- [MATERIAL PROVIDED]:

/-- The masking transform is its own inverse, keeps the length, and splits with the key rotated by the length of the
first part (42_masking.md R151, items 1, 3, 4). -/
def Obligations.MaskingLaws : Prop :=
  (∀ (data : List Byte) (k : Key), xmask (xmask data k) k = data)
  ∧ (∀ (data : List Byte) (k : Key), (xmask data k).length = data.length)
  ∧ (∀ (a b : List Byte) (k : Key), a.length % 4 = 0 → xmask (a ++ b) k = xmask a k ++ xmask b k)
  ∧ (∀ (a b : List Byte) (k : Key), xmask (a ++ b) k =
      xmask a k ++ xmask b ⟨keyByte k a.length, keyByte k (a.length + 1), keyByte k (a.length + 2), keyByte k (a.length + 3)⟩)

/-- What XMASK answers in a block that is neither faulted nor busy (R214; `noValue` for bytes of TXP that were not
placed is the model's choice, log 15, and so is the order of the refusals, log 26). -/
def Obligations.XmaskRefusals : Prop :=
  ∀ (s : State), s.Idle →
    if Config.maxPayload < s.cmd.len.toNat then exec .xmask s = .refused .payloadTooLarge
    else if s.cmd.key.length ≠ 4 then exec .xmask s = .refused .badKey
    else if Memory.readBytes s.txp 0 s.cmd.len.toNat = none then exec .xmask s = .refused .noValue
    else ∃ t, exec .xmask s = .next t

/-! ### Encoding a frame -/

/-- ENCODE (R160, R153, R24) builds `header ‖ extension ‖ key ‖ body` in TXO and the TX registers; it draws one key
when `useMask = 1` and none otherwise; nothing else changes. -/
def Obligations.EncodeBuildsTheFrame : Prop :=
  ∀ (s : State) (data : List Byte),
    s.Idle → s.cmd.len.toNat ≤ Config.maxPayload → (65535 < s.cmd.len.toNat → s.hasLen64 = true) →
    Memory.readBytes s.txp 0 s.cmd.len.toNat = some data →
    ∃ (t : State) (k : Key), exec .encode s = .next t
      ∧ Memory.Holds t.txo (headerBytes ⟨1#1, 0#3, s.cmd.opcode, s.cmd.useMask, (lsel s.cmd.len.toNat).1⟩
          ++ (lsel s.cmd.len.toNat).2 ++ keyPart s.cmd.useMask k ++ maskIf s.cmd.useMask data k)
      ∧ t.tx.fin = 1#1 ∧ t.tx.rsv = 0#3 ∧ t.tx.opcode = s.cmd.opcode ∧ t.tx.mask = s.cmd.useMask
      ∧ t.tx.len7 = (lsel s.cmd.len.toNat).1 ∧ t.tx.paylen = s.cmd.len ∧ (s.cmd.useMask = 1#1 → t.tx.key = k)
      ∧ t.txv = true ∧ t.txPos = 0#64
      ∧ (s.cmd.useMask = 1#1 → ∀ k' ks, s.keys = k' :: ks → k = k' ∧ t.keys = ks ∧ t.draws = s.draws)
      ∧ (s.cmd.useMask = 1#1 → s.keys = [] → t.keys = [] ∧ t.draws = s.draws + 1)
      ∧ (s.cmd.useMask = 0#1 → t.keys = s.keys ∧ t.draws = s.draws)
      ∧ Memory.Same t.txp s.txp ∧ t.cmd = s.cmd ∧ s.SameOutsideTransmit t

/-- The encoded frame has `2 + EXTN(len7) + 4*m + L` bytes (43_frame_encode.md R161, which the spec derives from
R160). -/
def Obligations.EncodedFrameLength : Prop :=
  ∀ (s t : State), exec .encode s = .next t →
    ∀ a, (Memory.read t.txo a).isSome = true ↔
      a < 2 + (if s.cmd.len.toNat ≤ 125 then 0 else if s.cmd.len.toNat ≤ 65535 then 2 else 8)
        + 4 * s.cmd.useMask.toNat + s.cmd.len.toNat

/-- What ENCODE answers in a block that is neither faulted nor busy (R160, R214, U5; `len64Unspecified` and `noValue`
are the model's names, logs 14 and 15, and the order is its choice, log 26). -/
def Obligations.EncodeRefusals : Prop :=
  ∀ (s : State), s.Idle →
    if Config.maxPayload < s.cmd.len.toNat then exec .encode s = .refused .payloadTooLarge
    else if 65535 < s.cmd.len.toNat ∧ s.hasLen64 = false then exec .encode s = .refused .len64Unspecified
    else if Memory.readBytes s.txp 0 s.cmd.len.toNat = none then exec .encode s = .refused .noValue
    else ∃ t, exec .encode s = .next t

/-- WRITE is the masked TEXT ENCODE of the ASCII digit and the message (R122); that both are placed in TXP and CMD is
the model's choice (log 19). -/
def Obligations.WriteExpandsToEncode : Prop :=
  ∀ (s : State) (code : Fin 7) (msg : List Byte), s.Idle → msg.length + 1 ≤ Config.maxPayload →
    exec (.write code msg) s =
      exec .encode { s with txp := Memory.writeBytes s.txp 0 (BitVec.ofNat 8 (0x30 + code.val) :: msg),
                            cmd := { s.cmd with kind := .encode, opcode := 1#4, useMask := 1#1,
                                                len := BitVec.ofNat 64 (msg.length + 1) } }

/-- WRITE completes with a masked TEXT frame of the digit and the message (R122, R160; the placing in TXP is log 19).
-/
def Obligations.WriteEmitsMaskedText : Prop :=
  ∀ (s : State) (code : Fin 7) (msg : List Byte), s.Idle → msg.length + 1 ≤ Config.maxPayload →
    (65535 < msg.length + 1 → s.hasLen64 = true) →
    ∃ (t : State) (k : Key), exec (.write code msg) s = .next t ∧ t.tx.key = k
      ∧ Memory.Holds t.txo (headerBytes ⟨1#1, 0#3, 1#4, 1#1, (lsel (msg.length + 1)).1⟩ ++ (lsel (msg.length + 1)).2
          ++ keyBytes k ++ xmask (BitVec.ofNat 8 (0x30 + code.val) :: msg) k)
      ∧ t.tx.opcode = 1#4 ∧ t.tx.mask = 1#1 ∧ t.txv = true ∧ s.SameOutsideTransmit t
      ∧ ∀ a, msg.length + 1 ≤ a → Memory.read t.txp a = Memory.read s.txp a

/-! ### Decoding a frame -/

/-- DECODE (R170, R101) of a complete raw frame of at least three bytes exposes its fields and its unmasked payload,
and changes nothing else. -/
def Obligations.DecodeExposesTheFrame : Prop :=
  ∀ (s : State) (h : Header) (ext : List Byte) (k : Key) (payload : List Byte),
    s.Idle → FrameFits h ext payload → (h.len7 = 127#7 → s.hasLen64 = true) →
    3 ≤ poff h.mask h.len7 + payload.length →
    s.cmd.len.toNat = poff h.mask h.len7 + payload.length →
    Memory.readUpTo s.rxi 0 s.cmd.len.toNat = rawFrame h ext k payload →
    ∃ t, exec .decode s = .next t ∧ t.Received h k payload
      ∧ Memory.Same t.rxi s.rxi ∧ t.rxq = s.rxq ∧ s.SameOutsideReceive t

/-- R110: DECODE of a raw buffer of 0, 1 or 2 bytes raises MalformedPacket, whatever the bytes are. -/
def Obligations.ShortRawBuffersAreMalformed : Prop :=
  ∀ (s : State), s.Idle → s.cmd.len.toNat ≤ 2 → ∃ t, exec .decode s = .next t ∧ t.Raised .malformedPacket

/-- The four conditions under which DECODE raises MalformedPacket, and what that leaves (R170, R212, R110, R111, R108,
R218); for a frame with len7 = 127 in a block that has 64-bit lengths (U5). -/
def Obligations.DecodeRaisesMalformedPacket : Prop :=
  ∀ (s : State) (raw : List Byte),
    s.Idle → (3 ≤ raw.length → (headerOf raw).len7 = 127#7 → s.hasLen64 = true) → s.cmd.len.toNat = raw.length →
    raw.length ≤ 14 + Config.maxPayload → Memory.readUpTo s.rxi 0 s.cmd.len.toNat = raw →
    (raw.length < 3 ∨ raw.length < 2 + extn (headerOf raw).len7 ∨ 2 ^ 63 ≤ lengthOf raw
      ∨ raw.length ≠ poff (headerOf raw).mask (headerOf raw).len7 + lengthOf raw) →
    ∃ t, exec .decode s = .next t ∧ t.Raised .malformedPacket
      ∧ Memory.Same t.rxi s.rxi ∧ t.rxq = s.rxq ∧ s.SameOutsideReceive t

/-- What DECODE answers in a block that is neither faulted nor busy (R170, R214): for a buffer whose header was not placed,
for one that was placed in part, and for a whole frame. U5 and bytes that were not placed are the model's logs 14 and
15. -/
def Obligations.DecodeRefusals : Prop :=
  ∀ (s : State), s.Idle →
    (14 + Config.maxPayload < s.cmd.len.toNat → exec .decode s = .refused .payloadTooLarge)
    ∧ (s.cmd.len.toNat ≤ 14 + Config.maxPayload → 3 ≤ s.cmd.len.toNat →
      ∀ raw, Memory.readUpTo s.rxi 0 s.cmd.len.toNat = raw →
        (raw.length < 2 → exec .decode s = .refused .noValue)
        ∧ (2 ≤ raw.length → (headerOf raw).len7 = 127#7 → s.hasLen64 = false → exec .decode s = .refused .len64Unspecified)
        ∧ (2 ≤ raw.length → raw.length < s.cmd.len.toNat → ((headerOf raw).len7 = 127#7 → s.hasLen64 = true) →
          if s.cmd.len.toNat < 2 + extn (headerOf raw).len7 then
            ∃ t, exec .decode s = .next t ∧ t.Raised .malformedPacket
          else if raw.length < 2 + extn (headerOf raw).len7 then exec .decode s = .refused .noValue
          else if 2 ^ 63 ≤ lengthOf raw
              ∨ s.cmd.len.toNat ≠ poff (headerOf raw).mask (headerOf raw).len7 + lengthOf raw then
            ∃ t, exec .decode s = .next t ∧ t.Raised .malformedPacket
          else if Config.maxPayload < lengthOf raw then exec .decode s = .refused .payloadTooLarge
          else exec .decode s = .refused .noValue)
        ∧ (raw.length = s.cmd.len.toNat → ((headerOf raw).len7 = 127#7 → s.hasLen64 = true) →
          raw.length = poff (headerOf raw).mask (headerOf raw).len7 + lengthOf raw → lengthOf raw < 2 ^ 63 →
          if Config.maxPayload < lengthOf raw then exec .decode s = .refused .payloadTooLarge
          else ∃ t, exec .decode s = .next t ∧ t.rxv = true))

- [TASK INSTRUCTIONS]:
Read the lines above. Gather those in which the string "readUpTo" is found.

- [EXPECTED ANSWER]:
    Memory.readUpTo s.rxi 0 s.cmd.len.toNat = rawFrame h ext k payload →
    raw.length ≤ 14 + Config.maxPayload → Memory.readUpTo s.rxi 0 s.cmd.len.toNat = raw →
      ∀ raw, Memory.readUpTo s.rxi 0 s.cmd.len.toNat = raw →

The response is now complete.